All the "what if Apple turns evil one day" applies equally well to iOS without this feature.
I believe a lot of the outrage brewing now against Apple’s CSAM scanning is misdirected, and might actually be hurting the larger cause.
Most ordinary people, especially those who have kids, won’t have a problem with a well-implemented, E2E encryption compatible scheme that is legally limited to only apply to this type of material. If explained the hash collision issue, they’d reasonably point out that Apple does manual review before notifying law enforcement, so this rare eventuality is something they can live with. Meanwhile, in the other camp, many of the vocally outraged fail to understand that no E2E encryption breakage has to be taking place for this feature to work.
What’s actually a problem is that earlier, back in 2019, Apple changed their ToS to allow pre-screening of generally any “potentially illegal” content[0]. This should trigger much wider audience, and for legitimate reasons (the phrasing is clearly unnecessarily broad, and opposing this does not undermine kids’ safety in any way), yet no one is talking about it to my knowledge.
Did you learn the same thing—that E2E encryption doesn’t need to be broken for this to work?
The only event in which Apple can gain access to your content is if you happen to have multiple CSAM matches; then they can access only the matching content, and only then if it’s manually confirmed by a human to be CSAM an action is taken.
The issue is if this type of matching is done for other purposes than CSAM; and unfortunately they gave themselves legal permission to do it back in 2019. That’s what we should object to, not CSAM reporting.

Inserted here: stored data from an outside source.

/-- R338: the groups that the launch controller aborts send their packets once OUT is 0; without sites a group is free. -/
def State.ctrlAborts (s : State) (cid lid : Nat) : State :=
  match (s.coreOf cid).ctxOf lid with
  | none => s
  | some c =>
    (c.groups.toList.zipIdx.filter fun g => g.1.result == ctrlWaits && g.1.out == 0).foldl (fun s x =>
      let s := x.1.sites.foldl (fun s st => s.sendReq (c.groupPacket cid x.2 false st)) s
      s.onCore cid fun k => k.onCtx lid fun c => { c with
        groups := vmod c.groups .zero x.2 fun g =>
          if g.sites = [] then { g with state := .free, result := 0 } else { g with result := ctrlSent, answers := [] } }) s

/-- R338: the launch controller begins to abort a task's OPEN groups, with CAUSE 0x21. -/
def Ctx.abortOpen (c : Ctx) : Ctx :=
  { c with groups := c.groups.each fun g =>
      if g.state = .opened then { g with state := .aborting, cause := causeCommitAborted, result := ctrlWaits } else g }

/-- R386, R388: the fault-end of the focus core's task, its frame already captured. -/
def State.faultEnd (s : State) : State :=
  let s := s.ctx fun c => { c.abortOpen with live := false }
  let c := s.core.ctx
  let bs := taskEntry 3 c (wbits c.trap.cause 0 8) (wbits c.trap.pc 0 13) 0 c.trap.val
  let s := s.onTask c.lid s.core.cid fun t => { t with state := .faulted }
  let s := match s.launchOf c.lid with
    | some l => (s.recordWrite l (taskOffset c.index) bs).mapWrite s.core.cid 3 l
    | none => s
  (s.ctrlAborts s.core.cid c.lid).at (s.tick + 1) (.launchClose c.lid)

/-- R127, R373: an `idle` that holds SQ counts as issued, and the word that follows it is the next to issue once the cycles left
have passed; the levels keep what its end-of-body check, made after them, will change (log 27, DEDUCED). -/
def Ctx.pastIdle (c : Ctx) : Ctx :=
  match c.sq.wait with
  | none => c
  | some w =>
    if w.kind = .idle then
      let next := (c.advance c.sq.pc.toNat).sq
      { c with sq := { next with idle := w.value, idleEnd := if c.sq.target.isSome then none else some (c.sq.pc, next.pc) } }
    else c

/-- R127: the last of the cycles an `idle` still held after a trap has passed: its end-of-body check, and the word it selects. A
resume point that a handler has changed stands. -/
def Ctx.idleOver (c : Ctx) : Ctx :=
  match c.sq.idleEnd with
  | none => c
  | some (i, next) =>
    let d := { c with sq := { c.sq with target := none } }.advance i.toNat
    if c.sq.pc = next then { d with sq := { d.sq with idleEnd := none } }
    else { c with loops := d.loops, sq := { c.sq with idleEnd := none } }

I didn't say anything about breaking E2E encryption. Anything a human in the middle can review in any event isn't E2E encrypted. Call it something else.

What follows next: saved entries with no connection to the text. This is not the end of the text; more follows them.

/-- R181 to R192: what an entry does when it starts, `vgath` and `vscat` apart. -/
def Core.vxEffect (c : Core) (e : Entry) (i : Instr) : Option VxEffect :=
  let mode := frmMode e.frm
  let mask := fun (m : BitVec 3) => vat c.ctx.masks 0 m.toNat
  match i with
  | .vadd vd va vb bs m ty _ =>
    let f := vxFmt ty
    let n := vxBits ty
    some (c.vxElem e vd va vb bs m ty (vxLat ty 1) fun a b d => if ty.getLsbD 1 then ((a + b + 0 * d) % 2 ^ n, 0) else f.addVal mode (f.val a) (f.val b))
  | .vsub vd va vb bs m ty _ =>
    let f := vxFmt ty
    let n := vxBits ty
    some (c.vxElem e vd va vb bs m ty (vxLat ty 1) fun a b d => if ty.getLsbD 1 then ((a + 2 ^ n - b + 0 * d) % 2 ^ n, 0) else f.addVal mode (f.val a) (Val.neg (f.val b)))
  | .vmul vd va vb bs m ty _ =>
    let f := vxFmt ty
    let n := vxBits ty
    some (c.vxElem e vd va vb bs m ty (vxLat ty 2) fun a b d => if ty.getLsbD 1 then ((a * b + 0 * d) % 2 ^ n, 0) else f.mulVal mode (f.val a) (f.val b))
  | .vfma vd va vb bs m ty _ =>
    let f := vxFmt ty
    let n := vxBits ty
    some (c.vxElem e vd va vb bs m ty (vxLat ty 2) fun a b d => if ty.getLsbD 1 then ((a * b + d) % 2 ^ n, 0) else f.fmaVal mode (f.val a) (f.val b) (f.val d))
  | .vmin vd va vb bs m ty _ => some (c.vxElem e vd va vb bs m ty 1 fun a b _ => vxCombine ty mode 1 a b)
  | .vmax vd va vb bs m ty _ => some (c.vxElem e vd va vb bs m ty 1 fun a b _ => vxCombine ty mode 2 a b)
  | .vabs vd va m ty _ => some (c.vxElem e vd va va 0 m ty 1 fun a _ _ =>
      let n := vxBits ty
      if ty.getLsbD 1 then (ofInt n (toInt n a).natAbs, 0) else (a % vxSign n, 0))
  | .vneg vd va m ty _ => some (c.vxElem e vd va va 0 m ty 1 fun a _ _ =>
      let n := vxBits ty
      if ty.getLsbD 1 then ((2 ^ n - a) % 2 ^ n, 0) else (a ^^^ vxSign n, 0))
  | .vand vd va vb bs m ty _ => some (c.vxElem e vd va vb bs m ty 1 fun a b _ => (a &&& b, 0))
  | .vor vd va vb bs m ty _ => some (c.vxElem e vd va vb bs m ty 1 fun a b _ => (a ||| b, 0))
  | .vxor vd va vb bs m ty _ => some (c.vxElem e vd va vb bs m ty 1 fun a b _ => (a ^^^ b, 0))
  | .vandn vd va vb bs m ty _ => some (c.vxElem e vd va vb bs m ty 1 fun a b _ => (a &&& (2 ^ vxBits ty - 1 - b), 0))
  | .vshl vd va vb bs m ty _ => some (c.vxElem e vd va vb bs m ty 1 fun a b _ => (a * 2 ^ (b % vxBits ty) % 2 ^ vxBits ty, 0))
  | .vshr vd va vb bs m ty _ => some (c.vxElem e vd va vb bs m ty 1 fun a b _ => (a / 2 ^ (b % vxBits ty), 0))
  | .vsra vd va vb bs m ty _ => some (c.vxElem e vd va vb bs m ty 1 fun a b _ => (ofInt (vxBits ty) (toInt (vxBits ty) a / 2 ^ (b % vxBits ty)), 0))
  | .vcmp cond md va vb bs m ty _ =>
    let n := vxBits ty
    some (c.vxCompare m md ty fun p =>
      let a := c.vpos n va p
      let b := c.vsecond e n bs vb p
      if ty.getLsbD 1 then (intRel cond (toInt n a) (toInt n b), 0) else (vxFmt ty).compare cond.toNat a b)
  | .vsel vd va vb bs m ty _ => some (c.vxElem e vd va vb bs m ty 1 fun a b d => (if d ≠ 0 then a else b, 0))
  | .vcvt vd va code bs m _ => some (c.vxConvert e vd va code bs m).1
  | .vrint vd va m ty _ => some (c.vxElem e vd va va 0 m ty 3 fun a _ _ => (vxFmt ty).rint mode a)
  | .vrcp vd va m ty _ => some (c.vxElem e vd va va 0 m ty 7 fun a _ _ => (vxFmt ty).rcp a)
  | .vrsq vd va m ty _ => some (c.vxElem e vd va va 0 m ty 7 fun a _ _ => (vxFmt ty).rsqrt a)
  | .vexp2 vd va m ty _ => some (c.vxElem e vd va va 0 m ty 7 fun a _ _ => (vxFmt ty).exp2 a)
  | .vlog2 vd va m ty _ => some (c.vxElem e vd va va 0 m ty 7 fun a _ _ => (vxFmt ty).log2 a)
  | .vred vd va op m ty _ => some (c.vxFirst vd ty (vxReduce (vxCombine ty mode op.toNat) 8 (c.vxInputs m ty va op.toNat) 0))
  | .vscan vd va op m ty _ =>
    let r := vxScan (vxCombine ty mode op.toNat) (if vxBits ty = 32 then 6 else 7) 1 (c.vxInputs m ty va op.toNat) 0
    some { c.vxMap (vxBits ty) m vd 9 fun p => (r.1.getD p 0, 0) with flags := r.2 }
  | .vperm vd va vb bs m ty _ =>
    let n := vxBits ty
    some (c.vxMap n m vd 1 fun p => (c.vpos n va (c.vsecond e n bs vb p % (2048 / n)), 0))
  | .vrot vd va _ m ty _ =>
    let n := vxBits ty
    some (c.vxMap n m vd 1 fun p => (c.vpos n va ((p + e.val1.toNat) % (2048 / n)), 0))
  | .vlane vd va _ m ty _ =>
    let n := vxBits ty
    some (c.vxMap n m vd 1 fun _ => (c.vpos n va (e.val1.toNat % (2048 / n)), 0))
  | .vpack vd va vb bs m ty _ => some (c.vxBytes m vd (c.vpackByte va vb ty bs e))
  | .vunpack vd va h m ty _ => some (c.vxBytes m vd (c.vunpackByte va ty h.toNat))
  | .vmov vd va m ty _ => some (c.vxElem e vd va va 0 m ty 1 fun a _ _ => (a, 0))
  | .vmovBroadcast vd _ m ty _ => some (c.vxMap (vxBits ty) m vd 1 fun _ => (e.val1.toNat % 2 ^ vxBits ty, 0))
  | .vmlog md ma mb op _ => some ⟨[], some (md, maskOp op (mask ma) (mask mb), BitVec.allOnes 128), 0, 1⟩
  | .vmpop vd ma m ty _ => some (c.vxMap (vxBits ty) m vd 2 fun p => (maskCount (mask ma) (vxBits ty) p, 0))
  | .vdot2 vd va vb bs m ty _ =>
    let b := fun p => if bs = 1 then e.val1.toNat % 2 ^ 16 * (2 ^ 16 + 1) else c.vpos 32 vb p
    some (c.vxMap 32 m vd (vxLat ty 2) fun p => vdotLane ty mode (c.vpos 32 va p) (b p) (c.vpos 32 vd p))
  | .vld vd _ _ m ty _ => some { c.vxMap (vxBits ty) m vd 2 fun p =>
      (c.poolRead (e.val1.toNat + p * (vxBits ty / 8)) (vxBits ty / 8), 0) with flags := 0 }
  | .vst v _ _ m ty _ =>
    let n := vxBits ty
    some ⟨(c.vactive n m).flatMap fun p => placed c.ctx.misc.part (e.val1.toNat + p * (n / 8)) (toBytes (n / 8) (c.vpos n v p)),
      none, 0, 2⟩
  | _ => none

/-! `vgath` and `vscat` (R193, R194) -/

/-- R193: the address of each active position, with its position, in ascending order. -/
def Core.vxAddrs (c : Core) (e : Entry) (vb : BitVec 5) (m : BitVec 3) (ty : BitVec 2) : List (Nat × Nat) :=
  (c.vactive (vxBits ty) m).map fun p => (p, e.val1.toNat + c.vpos (vxBits ty) vb p)

/-- R194: the distinct 16-byte words addressed, in the order of the lowest position that addresses each. -/
def Core.vxWords (c : Core) (as : List (Nat × Nat)) : List Nat :=
  as.foldl (fun ws a => let k := phys c.ctx.misc.part a.2 / 16; if ws.contains k then ws else ws ++ [k]) []

/-- R194: the number of a word within its bank. -/
def wordNumber (ws : List Nat) (k : Nat) : Nat :=
  ((ws.takeWhile (· ≠ k)).filter fun x => x % 96 == k % 96).length

/-- R194: C. -/
def wordCount (ws : List Nat) : Nat := max 1 (ws.foldl (fun m k => max m (wordNumber ws k + 1)) 0)

/-- R193: the start checks of `vgath` and `vscat`: cause and address of the lowest failing position. -/
def Core.vxAddrFault (c : Core) (write : Bool) (n : Nat) (as : List (Nat × Nat)) : Option (BitVec 8 × Nat) :=
  (as.find? fun a => a.2 % n != 0 || !admitsAll c.ctx.misc.part (if write then .engineWrite else .engineRead) a.2 n).map
    fun a => (if a.2 % n ≠ 0 then causeMisalign else causePoolBound, a.2)

/-- R411: the watch checks of the positions in turn. -/
def Ctx.watchAll (c : Ctx) (write : Bool) (uid n : Nat) : List (Nat × Nat) → Ctx × Option Nat
  | [] => (c, none)
  | (_, a) :: r =>
    match c.watch write true false uid a n with
    | (c, some b) => (c, some b)
    | (c, none) => c.watchAll write uid n r

/-- R178: an entry has read its operands: writes, mask bits and flags at its offset, and its finish with them. -/
def Ctx.vxPush (c : Ctx) (cid : Nat) (e : Entry) (x : VxEffect) : Ctx :=
  let c := if x.ws = [] then c else c.pushFor e.uid (x.w + 1) (.pool cid x.ws)
  let c := match x.mask with
    | some (m, bits, sel) => c.pushFor e.uid (x.w + 1) (.mask m bits sel)
    | none => c
  let c := if x.flags = 0 then c else c.pushFor e.uid (x.w + 1) (.flags x.flags)
  c.pushFor e.uid (x.w + 1) (.finish e.uid)

/-- R191: the registers `vpack`'s second operand names; under `.tf6` there is none. -/
def packRegs (ty : BitVec 2) (bs : BitVec 1) (vb : BitVec 5) : List (BitVec 5) := if ty = 0 then [] else vbRegs bs vb

/-- R178: the registers an entry reads, va, vb, then vd where it is read too. -/
def vxOperands (i : Instr) : List (BitVec 5) :=
  match i with
  | .vadd _ va vb bs .. | .vsub _ va vb bs .. | .vmul _ va vb bs .. | .vmin _ va vb bs .. | .vmax _ va vb bs ..
  | .vand _ va vb bs .. | .vor _ va vb bs .. | .vxor _ va vb bs .. | .vandn _ va vb bs .. | .vshl _ va vb bs ..
  | .vshr _ va vb bs .. | .vsra _ va vb bs .. | .vcmp _ _ va vb bs .. | .vperm _ va vb bs .. =>
    va :: vbRegs bs vb
  | .vpack _ va vb bs _ ty _ => va :: packRegs ty bs vb
  | .vfma vd va vb bs .. | .vsel vd va vb bs .. | .vdot2 vd va vb bs .. => va :: vbRegs bs vb ++ [vd]
  | .vabs _ va .. | .vneg _ va .. | .vrint _ va .. | .vrcp _ va .. | .vrsq _ va .. | .vexp2 _ va .. | .vlog2 _ va ..
  | .vred _ va .. | .vscan _ va .. | .vrot _ va .. | .vlane _ va .. | .vunpack _ va .. | .vmov _ va .. => [va]
  | .vcvt vd va code .. => if (vcvtForm code.toNat).2.2.2 = 32 then [va] else [va, vd]
  | .vst v .. => [v]
  | .vgath _ _ vb .. => [vb]
  | .vscat v _ vb .. => [vb, v]
  | _ => []

/-- R178, R192, R194: the accesses an entry makes in its start cycle. -/
def Core.vxReads (c : Core) (e : Entry) (i : Instr) : List BankAcc :=
  let p := c.ctx.misc.part
  let cells := match i with
    | .vld .. => (List.range 256).map fun b => phys p (e.val1.toNat + b)
    | _ => (vxOperands i).flatMap fun v => (List.range 256).map fun b => phys p (vregAddr p v.toNat b)
  (readAccs c.cid cells).map (·.ofEntry c.cid e)

/-- R193: the start checks of a `vgath` or `vscat` that would start now, and its occupancy. -/
def State.vxIndexed (s : State) (e : Entry) (scatter : Bool) (vb : BitVec 5) (m : BitVec 3) (ty : BitVec 2) : Except State (Ctx × Nat) :=
  let c := s.core
  let n := vxBits ty / 8
  let as := c.vxAddrs e vb m ty
  match c.vxAddrFault scatter n as with
  | some (cause, a) => .error (s.ctx (·.faultHead e cause (BitVec.ofNat 64 a)))
  | none =>
    match c.ctx.watchAll scatter e.uid n as with
    | (x, some b) => .error { s with core := { c with ctx := x.faultHead e causeWatch (BitVec.ofNat 64 b) } }
    | (x, none) => .ok (x, wordCount (c.vxWords as) + 1)

/-- R194: a `vscat` has read vb and vS: word j of a bank is written at the end of the cycle j + 1 after. -/
def Ctx.vxScatter (x : Ctx) (k : Core) (e : Entry) (v : BitVec 5) (ty : BitVec 2) (as : List (Nat × Nat)) : Ctx :=
  let n := vxBits ty / 8
  let p := k.ctx.misc.part
  let ws := k.vxWords as
  let x := as.foldl (fun x a =>
    x.pushFor e.uid (wordNumber ws (phys p a.2 / 16) + 2) (.pool k.cid (placed p a.2 (toBytes n (k.vpos (8 * n) v a.1))))) x
  x.pushFor e.uid (wordCount ws + 1) (.finish e.uid)

/-- R194: a `vgath` has read vb: word j of a bank is due in the cycle j + 1 after. -/
def State.vxGather (s : State) (k : Core) (e : Entry) (as : List (Nat × Nat)) : State :=
  let ws := k.vxWords as
  let s := s.askFor (some e.uid) (.entry 0 0) (ws.map fun w => { BankAcc.at k.cid w false with wait := wordNumber ws w + 1 } |>.ofEntry k.cid e)
  s.ctx (·.onRun e.uid fun e => { e with uAge := 1, out := as, total := wordCount ws })

/-- R179, R194: a `vgath` has read its words: vd is due C + 1 cycles after vb was read, and later by their greatest delay. -/
def Ctx.vxGathered (x : Ctx) (k : Core) (j : BankJob) (e : Entry) (vd : BitVec 5) (ty : BitVec 2) : Ctx :=
  let n := vxBits ty / 8
  let got := e.out.flatMap fun a => k.vplace (8 * n) vd a.1 (k.poolRead a.2 n)
  let rem := e.total + 2 + j.late - j.age
  let x := if got = [] then x else x.pushFor e.uid rem (.pool k.cid got)
  (x.pushFor e.uid rem (.finish e.uid)).onRun e.uid fun e => { e with out := [] }

/-- R178, R179: a started entry has read what it reads; masks and the generator are as they stood in its start cycle. -/
def State.vxServed (s : State) (j : BankJob) (e : Entry) : State :=
  let k := (s.viewed j).core
  let k := { k with ctx := { k.ctx with masks := j.masks, regs := { k.ctx.regs with seed := j.seed } } }
  let indexed := fun (scatter : Bool) (vb : BitVec 5) (m : BitVec 3) (ty : BitVec 2) (f : List (Nat × Nat) → State) =>
    let as := k.vxAddrs e vb m ty
    match k.vxAddrFault scatter (vxBits ty / 8) as with
    | some (cause, a) => s.ctx (·.faultRun e.uid cause (BitVec.ofNat 64 a))
    | none => f as
  match decode e.img.toNat with
  | .ok (.vgath vd _ vb m ty _) =>
    if e.uAge = 0 then indexed false vb m ty fun as => s.vxGather k e as else s.ctx (·.vxGathered k j e vd ty)
  | .ok (.vscat v _ vb m ty _) => indexed true vb m ty fun as => s.ctx (·.vxScatter k e v ty as)
  | .ok i =>
    match k.vxEffect e i with
    | some x => s.ctx (·.vxPush k.cid e x)
    | none => s.ctx (·.pushFor e.uid 1 (.finish e.uid))
  | .error _ => s

/-- R177: an entry starts, and asks for its reads. -/
def State.vxStart (s : State) (c : Ctx) (e : Entry) (i : Instr) (occupancy : Nat) : State :=
  ({ s with core := { s.core with ctx := c.begin e occupancy } } : State).askFor (some e.uid) (.entry 0 0) (s.core.vxReads e i)

/-- R177, R155: the head of VX's queue in this cycle: a token taken or to be pushed, a start at its cycle, a wait. -/
def State.vxStep (s : State) (e : Entry) : State :=
  let c := s.core.ctx
  let blocked := fun (s : State) => s.ctx fun c => c.onQueue .vx fun q => { q with headAt := c.cyc + 1 }
  if c.cyc ≤ e.placed then s
  else match decode e.img.toNat with
    | .ok (.tokVpop f) =>
      if c.tok f.toNat = 0 then s
      else blocked (s.ctx fun c => (c.popHead .vx).onTok f.toNat (· - 1))
    | .ok (.tokVpush _) =>
      let ahead := (c.run.filter fun x => x.eng == .vx).map (·.uid)
      s.ctx fun c => { (c.popHead .vx).onQueue .vx (fun q => { q with freeAt := max q.freeAt c.cyc }) with
        run := c.run ++ [{ e with started := true, startCyc := c.cyc, out := ahead.map fun u => (u, 0), late := true }] }
    | .ok i =>
      let idle := e.img.toNat % 4
      if c.cyc < c.vxStart e idle then s
      else if 24 ≤ c.busy then blocked s
      else
        let checked := fun (x : Except State (Ctx × Nat)) => match x with
          | .error s => s
          | .ok (c, n) => s.vxStart c e i n
        match i with
        | .vgath _ _ vb m ty _ => checked (s.vxIndexed e false vb m ty)
        | .vscat _ _ vb m ty _ => checked (s.vxIndexed e true vb m ty)
        | .vcvt vd va code bs m _ =>
          (s.vxStart c e i 1).ctx fun c => { c with regs := { c.regs with seed := (s.core.vxConvert e vd va code bs m).2 } }
        | _ => s.vxStart c e i 1
    | .error _ => s.ctx (·.popHead .vx)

The issue is the hash algorithm is secret. The decryption threshold is secret. The database of forbidden content can't be audited. People claim it includes entirely legal images. And it's a small step from scanning local only files.
> as long as it's strictly for CSAM check purposes
And that's precisely the leaky part of this setup. Nothing about this system's design prevents that from changing on a mere whim or government request.
Next year they could be adding new back-end checks against political dissident activity, Uyghur Muslims, ... and we'd be none the wiser.
All the "what if Apple turns evil one day" applies equally well to iOS without this feature.